Material for this exercise:

-- ==== Sys2Proof/Decode.lean ====
section
/-! DEFINITION. The fields of a word (30_encoding.md R71), the decoder (R74, R75), and after it the encoder, written
from the formats of R72 and the matches of R74. Decoding reads only the word (R79). -/

namespace Sys2Proof

/-- The field `op`, w[15:12] (R71). -/
def fieldOp (w : Word) : Nibble := w.extractLsb' 12 4
/-- The field `x`, w[11:8] (R71). -/
def fieldX (w : Word) : RegIdx := w.extractLsb' 8 4
/-- The field `y`, w[7:4] (R71). -/
def fieldY (w : Word) : RegIdx := w.extractLsb' 4 4
/-- The field `n`, w[3:0] (R71). -/
def fieldN (w : Word) : Nibble := w.extractLsb' 0 4
/-- The field `kk`, w[7:0] (R71). -/
def fieldKk (w : Word) : Byte := w.extractLsb' 0 8
/-- The field `nnn`, w[11:0] (R71). -/
def fieldNnn (w : Word) : Addr12 := w.extractLsb' 0 12

/-- Top nibble 8: the low nibble chooses the operation; 8 to D and F are illegal (R74, R75). -/
def decodeAlu (x y : RegIdx) (n : Nibble) : Option Instr :=
  match n.toNat with
  | 0x0 => some (.ldReg x y)
  | 0x1 => some (.orReg x y)
  | 0x2 => some (.andReg x y)
  | 0x3 => some (.xorReg x y)
  | 0x4 => some (.addReg x y)
  | 0x5 => some (.sub x y)
  | 0x6 => some (.shr x y)
  | 0x7 => some (.subn x y)
  | 0xE => some (.shl x y)
  | _ => none

/-- Top nibble E: the low byte is 9E or A1, else the word is illegal (R74, R75). -/
def decodeKey (x : RegIdx) (kk : Byte) : Option Instr :=
  match kk.toNat with
  | 0x9E => some (.skp x)
  | 0xA1 => some (.sknp x)
  | _ => none

/-- Top nibble F: the low byte chooses the operation; every other byte is illegal (R74, R75). -/
def decodeMisc (x : RegIdx) (kk : Byte) : Option Instr :=
  match kk.toNat with
  | 0x07 => some (.ldVxDt x)
  | 0x0A => some (.ldVxK x)
  | 0x15 => some (.ldDtVx x)
  | 0x18 => some (.ldStVx x)
  | 0x1E => some (.addIVx x)
  | 0x29 => some (.ldFVx x)
  | 0x33 => some (.ldBVx x)
  | 0x55 => some (.ldMemVx x)
  | 0x65 => some (.ldVxMem x)
  | _ => none

/-- The instruction a word stands for, or none where the word is illegal: "top nibble selects family" (R71, R74, R75).
5xyN and 9xyN with N ≠ 0 are illegal (decision D21). -/
def decode (w : Word) : Option Instr :=
  match (fieldOp w).toNat with
  | 0x0 => if w = 0x00E0#16 then some .cls else if w = 0x00EE#16 then some .ret else none
  | 0x1 => some (.jp (fieldNnn w))
  | 0x2 => some (.call (fieldNnn w))
  | 0x3 => some (.seImm (fieldX w) (fieldKk w))
  | 0x4 => some (.sneImm (fieldX w) (fieldKk w))
  | 0x5 => if fieldN w = 0#4 then some (.seReg (fieldX w) (fieldY w)) else none
  | 0x6 => some (.ldImm (fieldX w) (fieldKk w))
  | 0x7 => some (.addImm (fieldX w) (fieldKk w))
  | 0x8 => decodeAlu (fieldX w) (fieldY w) (fieldN w)
  | 0x9 => if fieldN w = 0#4 then some (.sneReg (fieldX w) (fieldY w)) else none
  | 0xA => some (.ldI (fieldNnn w))
  | 0xB => some (.jpV0 (fieldNnn w))
  | 0xC => some (.rnd (fieldX w) (fieldKk w))
  | 0xD => some (.drw (fieldX w) (fieldY w) (fieldN w))
  | 0xE => decodeKey (fieldX w) (fieldKk w)
  | 0xF => decodeMisc (fieldX w) (fieldKk w)
  | _ => none

/-- Why a byte sequence is no instruction. -/
inductive DecodeError where
  /-- Fewer than the two bytes every instruction has (R70). -/
  | truncated
  /-- The word matches no row of R74 (R75); the machine raises `UnknownOpcode` for it. -/
  | unknownOpcode (w : Word)
  deriving DecidableEq, Repr

/-- The word of two bytes in memory order: "big-endian: high byte first" (R53, R70). -/
def wordOfBytes (hi lo : Byte) : Word := hi ++ lo

/-- Decodes the instruction at the head of a byte sequence and gives the rest (R70: every instruction is 2 bytes). -/
def decodeBytes : List Byte → Except DecodeError (Instr × List Byte)
  | hi :: lo :: rest =>
    match decode (wordOfBytes hi lo) with
    | some i => .ok (i, rest)
    | none => .error (.unknownOpcode (wordOfBytes hi lo))
  | _ => .error .truncated

/-- Format `A`: `oooo nnnn nnnn nnnn` (R72). -/
def formatA (op : Nibble) (nnn : Addr12) : Word := op ++ nnn
/-- Formats `XK` and `X`: `oooo xxxx kkkk kkkk` (R72). -/
def formatXK (op : Nibble) (x : RegIdx) (kk : Byte) : Word := op ++ x ++ kk
/-- Formats `XY` and `XYN`: `oooo xxxx yyyy ffff` (R72). -/
def formatXY (op : Nibble) (x y : RegIdx) (f : Nibble) : Word := op ++ x ++ y ++ f

/-- The word of an instruction (R72, R74). -/
def encode : Instr → Word
  | .cls => 0x00E0#16
  | .ret => 0x00EE#16
  | .jp nnn => formatA 0x1#4 nnn
  | .call nnn => formatA 0x2#4 nnn
  | .seImm x kk => formatXK 0x3#4 x kk
  | .sneImm x kk => formatXK 0x4#4 x kk
  | .seReg x y => formatXY 0x5#4 x y 0x0#4
  | .ldImm x kk => formatXK 0x6#4 x kk
  | .addImm x kk => formatXK 0x7#4 x kk
  | .ldReg x y => formatXY 0x8#4 x y 0x0#4
  | .orReg x y => formatXY 0x8#4 x y 0x1#4
  | .andReg x y => formatXY 0x8#4 x y 0x2#4
  | .xorReg x y => formatXY 0x8#4 x y 0x3#4
  | .addReg x y => formatXY 0x8#4 x y 0x4#4
  | .sub x y => formatXY 0x8#4 x y 0x5#4
  | .shr x y => formatXY 0x8#4 x y 0x6#4
  | .subn x y => formatXY 0x8#4 x y 0x7#4
  | .shl x y => formatXY 0x8#4 x y 0xE#4
  | .sneReg x y => formatXY 0x9#4 x y 0x0#4
  | .ldI nnn => formatA 0xA#4 nnn
  | .jpV0 nnn => formatA 0xB#4 nnn
  | .rnd x kk => formatXK 0xC#4 x kk
  | .drw x y n => formatXY 0xD#4 x y n
  | .skp x => formatXK 0xE#4 x 0x9E#8
  | .sknp x => formatXK 0xE#4 x 0xA1#8
  | .ldVxDt x => formatXK 0xF#4 x 0x07#8
  | .ldVxK x => formatXK 0xF#4 x 0x0A#8
  | .ldDtVx x => formatXK 0xF#4 x 0x15#8
  | .ldStVx x => formatXK 0xF#4 x 0x18#8
  | .addIVx x => formatXK 0xF#4 x 0x1E#8
  | .ldFVx x => formatXK 0xF#4 x 0x29#8
  | .ldBVx x => formatXK 0xF#4 x 0x33#8
  | .ldMemVx x => formatXK 0xF#4 x 0x55#8
  | .ldVxMem x => formatXK 0xF#4 x 0x65#8

/-- The two bytes of a word in memory order (R53). -/
def bytesOfWord (w : Word) : List Byte := [w.extractLsb' 8 8, w.extractLsb' 0 8]

/-- The bytes of an instruction in memory order. -/
def encodeBytes (i : Instr) : List Byte := bytesOfWord (encode i)

/-- The word whose low `nbits` bits are those of `w`, every other bit 0. -/
def tableWord (nbits w : Nat) : Word := BitVec.ofNat 16 (w % 2 ^ nbits)

/-- What the decoder reads from an instruction whose bits are `w`, numbered as spec/opcode_table.json numbers them
(its one word, bit 0 least significant), laid out as memory holds it. -/
def decodeTableWord (nbits w : Nat) : Option Instr :=
  match decodeBytes (bytesOfWord (tableWord nbits w)) with
  | .ok (i, _) => some i
  | .error _ => none

end Sys2Proof
end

Assignment:
Your answer should be the lines above, from the line containing "(.andReg x y)" up to and including the line containing "decodeAlu (fieldX w) (fieldY w) (fieldN w)", reproduced exactly and with nothing else.

Exercise response:
  | 0x2 => some (.andReg x y)
  | 0x3 => some (.xorReg x y)
  | 0x4 => some (.addReg x y)
  | 0x5 => some (.sub x y)
  | 0x6 => some (.shr x y)
  | 0x7 => some (.subn x y)
  | 0xE => some (.shl x y)
  | _ => none

/-- Top nibble E: the low byte is 9E or A1, else the word is illegal (R74, R75). -/
def decodeKey (x : RegIdx) (kk : Byte) : Option Instr :=
  match kk.toNat with
  | 0x9E => some (.skp x)
  | 0xA1 => some (.sknp x)
  | _ => none

/-- Top nibble F: the low byte chooses the operation; every other byte is illegal (R74, R75). -/
def decodeMisc (x : RegIdx) (kk : Byte) : Option Instr :=
  match kk.toNat with
  | 0x07 => some (.ldVxDt x)
  | 0x0A => some (.ldVxK x)
  | 0x15 => some (.ldDtVx x)
  | 0x18 => some (.ldStVx x)
  | 0x1E => some (.addIVx x)
  | 0x29 => some (.ldFVx x)
  | 0x33 => some (.ldBVx x)
  | 0x55 => some (.ldMemVx x)
  | 0x65 => some (.ldVxMem x)
  | _ => none

/-- The instruction a word stands for, or none where the word is illegal: "top nibble selects family" (R71, R74, R75).
5xyN and 9xyN with N ≠ 0 are illegal (decision D21). -/
def decode (w : Word) : Option Instr :=
  match (fieldOp w).toNat with
  | 0x0 => if w = 0x00E0#16 then some .cls else if w = 0x00EE#16 then some .ret else none
  | 0x1 => some (.jp (fieldNnn w))
  | 0x2 => some (.call (fieldNnn w))
  | 0x3 => some (.seImm (fieldX w) (fieldKk w))
  | 0x4 => some (.sneImm (fieldX w) (fieldKk w))
  | 0x5 => if fieldN w = 0#4 then some (.seReg (fieldX w) (fieldY w)) else none
  | 0x6 => some (.ldImm (fieldX w) (fieldKk w))
  | 0x7 => some (.addImm (fieldX w) (fieldKk w))
  | 0x8 => decodeAlu (fieldX w) (fieldY w) (fieldN w)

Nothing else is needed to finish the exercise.